Por: Pedro Paulo de Jesus
Há uma diferença enorme entre fazer jornalismo e participar de uma campanha de desconstrução pública. O que se viu nesta segunda-feira contra o presidente da CBF, Samir Xaud, parece muito mais próximo da segunda hipótese.
De repente, uma sequência de reportagens, acusações, fotografias, relatos e insinuações tomou conta das manchetes. Tudo ao mesmo tempo. Tudo concentrado em poucas horas. Tudo com um único alvo: o presidente da CBF.

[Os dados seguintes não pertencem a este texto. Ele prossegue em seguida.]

-- ==== Sys2Proof/Laws/State.lean ====
section
/-! SUPPORT. What each shared update of the state leaves and changes, field by field. -/
namespace Sys2Proof.Machine

/-! ## Updates of the state -/

@[simp] theorem State.setCore_powered (s : State) (i : Nat) (c : Core) : (s.setCore i c).powered = s.powered := rfl
@[simp] theorem State.setCore_started (s : State) (i : Nat) (c : Core) : (s.setCore i c).started = s.started := rfl
@[simp] theorem State.setCore_pwrgd (s : State) (i : Nat) (c : Core) : (s.setCore i c).pwrgd = s.pwrgd := rfl
@[simp] theorem State.setCore_alert (s : State) (i : Nat) (c : Core) : (s.setCore i c).alert = s.alert := rfl
@[simp] theorem State.setCore_degraded (s : State) (i : Nat) (c : Core) : (s.setCore i c).degraded = s.degraded := rfl
@[simp] theorem State.setCore_gtc (s : State) (i : Nat) (c : Core) : (s.setCore i c).gtc = s.gtc := rfl
@[simp] theorem State.setCore_free (s : State) (i : Nat) (c : Core) : (s.setCore i c).free = s.free := rfl
@[simp] theorem State.setCore_serial (s : State) (i : Nat) (c : Core) : (s.setCore i c).serial = s.serial := rfl
@[simp] theorem State.setCore_agenda (s : State) (i : Nat) (c : Core) : (s.setCore i c).agenda = s.agenda := rfl
@[simp] theorem State.setCore_cur (s : State) (i : Nat) (c : Core) : (s.setCore i c).cur = s.cur := rfl
@[simp] theorem State.setCore_mem (s : State) (i : Nat) (c : Core) : (s.setCore i c).mem = s.mem := rfl
@[simp] theorem State.setCore_keys (s : State) (i : Nat) (c : Core) : (s.setCore i c).keys = s.keys := rfl
@[simp] theorem State.setCore_poison (s : State) (i : Nat) (c : Core) : (s.setCore i c).poison = s.poison := rfl
@[simp] theorem State.setCore_durable (s : State) (i : Nat) (c : Core) : (s.setCore i c).durable = s.durable := rfl
@[simp] theorem State.setCore_durableBase (s : State) (i : Nat) (c : Core) : (s.setCore i c).durableBase = s.durableBase := rfl
@[simp] theorem State.setCore_hdm (s : State) (i : Nat) (c : Core) : (s.setCore i c).hdm = s.hdm := rfl
@[simp] theorem State.setCore_present (s : State) (i : Nat) (c : Core) : (s.setCore i c).present = s.present := rfl
@[simp] theorem State.setCore_closedPorts (s : State) (i : Nat) (c : Core) : (s.setCore i c).closedPorts = s.closedPorts := rfl
@[simp] theorem State.setCore_downLinks (s : State) (i : Nat) (c : Core) : (s.setCore i c).downLinks = s.downLinks := rfl
@[simp] theorem State.setCore_resetCause (s : State) (i : Nat) (c : Core) : (s.setCore i c).resetCause = s.resetCause := rfl
@[simp] theorem State.setCore_crossings (s : State) (i : Nat) (c : Core) : (s.setCore i c).crossings = s.crossings := rfl
@[simp] theorem State.setCore_formats (s : State) (i : Nat) (c : Core) : (s.setCore i c).formats = s.formats := rfl
@[simp] theorem State.setCore_fuses (s : State) (i : Nat) (c : Core) : (s.setCore i c).fuses = s.fuses := rfl
@[simp] theorem State.setCore_rollback (s : State) (i : Nat) (c : Core) : (s.setCore i c).rollback = s.rollback := rfl
@[simp] theorem State.setCore_firmware (s : State) (i : Nat) (c : Core) : (s.setCore i c).firmware = s.firmware := rfl
@[simp] theorem State.setCore_worlds (s : State) (i : Nat) (c : Core) : (s.setCore i c).worlds = s.worlds := rfl
@[simp] theorem State.setCore_identities (s : State) (i : Nat) (c : Core) : (s.setCore i c).identities = s.identities := rfl
@[simp] theorem State.setCore_asids (s : State) (i : Nat) (c : Core) : (s.setCore i c).asids = s.asids := rfl
@[simp] theorem State.setCore_peers (s : State) (i : Nat) (c : Core) : (s.setCore i c).peers = s.peers := rfl
@[simp] theorem State.setCore_clusterTlb (s : State) (i : Nat) (c : Core) : (s.setCore i c).clusterTlb = s.clusterTlb := rfl
@[simp] theorem State.setCore_wheels (s : State) (i : Nat) (c : Core) : (s.setCore i c).wheels = s.wheels := rfl
@[simp] theorem State.setCore_scanSlots (s : State) (i : Nat) (c : Core) : (s.setCore i c).scanSlots = s.scanSlots := rfl
@[simp] theorem State.setCore_classHolders (s : State) (i : Nat) (c : Core) : (s.setCore i c).classHolders = s.classHolders := rfl
@[simp] theorem State.setCore_steps (s : State) (i : Nat) (c : Core) : (s.setCore i c).steps = s.steps := rfl
@[simp] theorem State.setCore_mode (s : State) (i : Nat) (c : Core) : (s.setCore i c).mode = s.mode := rfl
@[simp] theorem State.setCore_ifaces (s : State) (i : Nat) (c : Core) : (s.setCore i c).ifaces = s.ifaces := rfl
@[simp] theorem State.setCore_rotations (s : State) (i : Nat) (c : Core) : (s.setCore i c).rotations = s.rotations := rfl
@[simp] theorem State.setCore_ropes (s : State) (i : Nat) (c : Core) : (s.setCore i c).ropes = s.ropes := rfl
@[simp] theorem State.setCore_store (s : State) (i : Nat) (c : Core) : (s.setCore i c).store = s.store := rfl
@[simp] theorem State.setCore_regionTags (s : State) (i : Nat) (c : Core) : (s.setCore i c).regionTags = s.regionTags := rfl
@[simp] theorem State.setCore_allocNext (s : State) (i : Nat) (c : Core) : (s.setCore i c).allocNext = s.allocNext := rfl
@[simp] theorem State.setCore_errors (s : State) (i : Nat) (c : Core) : (s.setCore i c).errors = s.errors := rfl
@[simp] theorem State.setCore_outgoing (s : State) (i : Nat) (c : Core) : (s.setCore i c).outgoing = s.outgoing := rfl
@[simp] theorem State.setCore_replies (s : State) (i : Nat) (c : Core) : (s.setCore i c).replies = s.replies := rfl
@[simp] theorem State.setCore_hostReplies (s : State) (i : Nat) (c : Core) : (s.setCore i c).hostReplies = s.hostReplies := rfl
@[simp] theorem State.setCore_signalRecords (s : State) (i : Nat) (c : Core) : (s.setCore i c).signalRecords = s.signalRecords := rfl
@[simp] theorem State.setCore_waitingSignals (s : State) (i : Nat) (c : Core) : (s.setCore i c).waitingSignals = s.waitingSignals := rfl
@[simp] theorem State.setCore_applied (s : State) (i : Nat) (c : Core) : (s.setCore i c).applied = s.applied := rfl
@[simp] theorem State.setCore_requests (s : State) (i : Nat) (c : Core) : (s.setCore i c).requests = s.requests := rfl
@[simp] theorem State.setCore_captures (s : State) (i : Nat) (c : Core) : (s.setCore i c).captures = s.captures := rfl
@[simp] theorem State.setCore_stepGtc (s : State) (i : Nat) (c : Core) : (s.setCore i c).stepGtc = s.stepGtc := rfl
@[simp] theorem State.setCore_ownWrites (s : State) (i : Nat) (c : Core) : (s.setCore i c).ownWrites = s.ownWrites := rfl
@[simp] theorem State.setCore_phaseWrites (s : State) (i : Nat) (c : Core) : (s.setCore i c).phaseWrites = s.phaseWrites := rfl
@[simp] theorem State.setCore_tainted (s : State) (i : Nat) (c : Core) : (s.setCore i c).tainted = s.tainted := rfl
@[simp] theorem State.setCore_cores (s : State) (i : Nat) (c : Core) : (s.setCore i c).cores = insert s.cores i c := rfl
@[simp] theorem State.setCore_moved (s : State) (i : Nat) (c : Core) : (s.setCore i c).moved = s.moved := rfl
@[simp] theorem State.setCore_boots (s : State) (i : Nat) (c : Core) : (s.setCore i c).boots = s.boots := rfl
@[simp] theorem State.setCore_disabled (s : State) (i : Nat) (c : Core) : (s.setCore i c).disabled = s.disabled := rfl
@[simp] theorem State.setCore_i3c (s : State) (i : Nat) (c : Core) : (s.setCore i c).i3c = s.i3c := rfl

É evidente que qualquer dirigente esportivo deve prestar contas de seus atos. Se houver irregularidades, que sejam investigadas dentro do devido processo legal. Mas uma pergunta precisa ser feita: por que essa avalanche surgiu exatamente agora?
Quem acompanha os bastidores do futebol sabe que a presidência da CBF é um dos cargos mais cobiçados e mais pressionados do país. O futebol movimenta bilhões, influencia eleições em federações e mexe com interesses poderosos. Ninguém chega ao topo sem contrariar grupos que se julgavam donos do poder.
Por isso, é difícil acreditar que a sucessão de reportagens tenha ocorrido apenas por acaso. Quando vários fatos são apresentados simultaneamente, criando um ambiente de condenação pública antes mesmo de qualquer apuração formal, o objetivo parece ser menos informar e mais desgastar.
E há outro aspecto preocupante: a tentativa de misturar vida pessoal com gestão institucional. O torcedor brasileiro quer saber se a CBF está funcionando, se a arbitragem evolui, se as competições melhoram e se o futebol nacional avança. Transformar a vida privada em espetáculo pode gerar cliques, mas não necessariamente produz informação de interesse público.
Léo Dias construiu sua carreira sabendo como poucos movimentar a opinião pública. Tem audiência, influência e alcance. Justamente por isso, sua responsabilidade é ainda maior. Quando uma série de publicações é disparada em sequência contra uma única pessoa, o questionamento sobre a motivação é inevitável.
A impressão que fica é a de que Samir Xaud está sendo julgado no tribunal das manchetes antes de ser ouvido no tribunal dos fatos.
Talvez existam explicações para todas as denúncias. Talvez algumas delas sejam verdadeiras. Talvez outras não resistam ao tempo. Mas o que chama atenção não é apenas o conteúdo das acusações. É a velocidade, a intensidade e a concentração dos ataques.
No futebol brasileiro, quase nunca se ataca alguém dessa forma sem que existam interesses maiores em jogo. E pelo que estamos vendo, dessa vez não parece ser diferente.
E enquanto muitos discutem as manchetes do dia, a pergunta mais importante continua sem resposta: quem ganha com essa questionável tentativa de enfraquecimento de Samir Xaud dentro da CBF?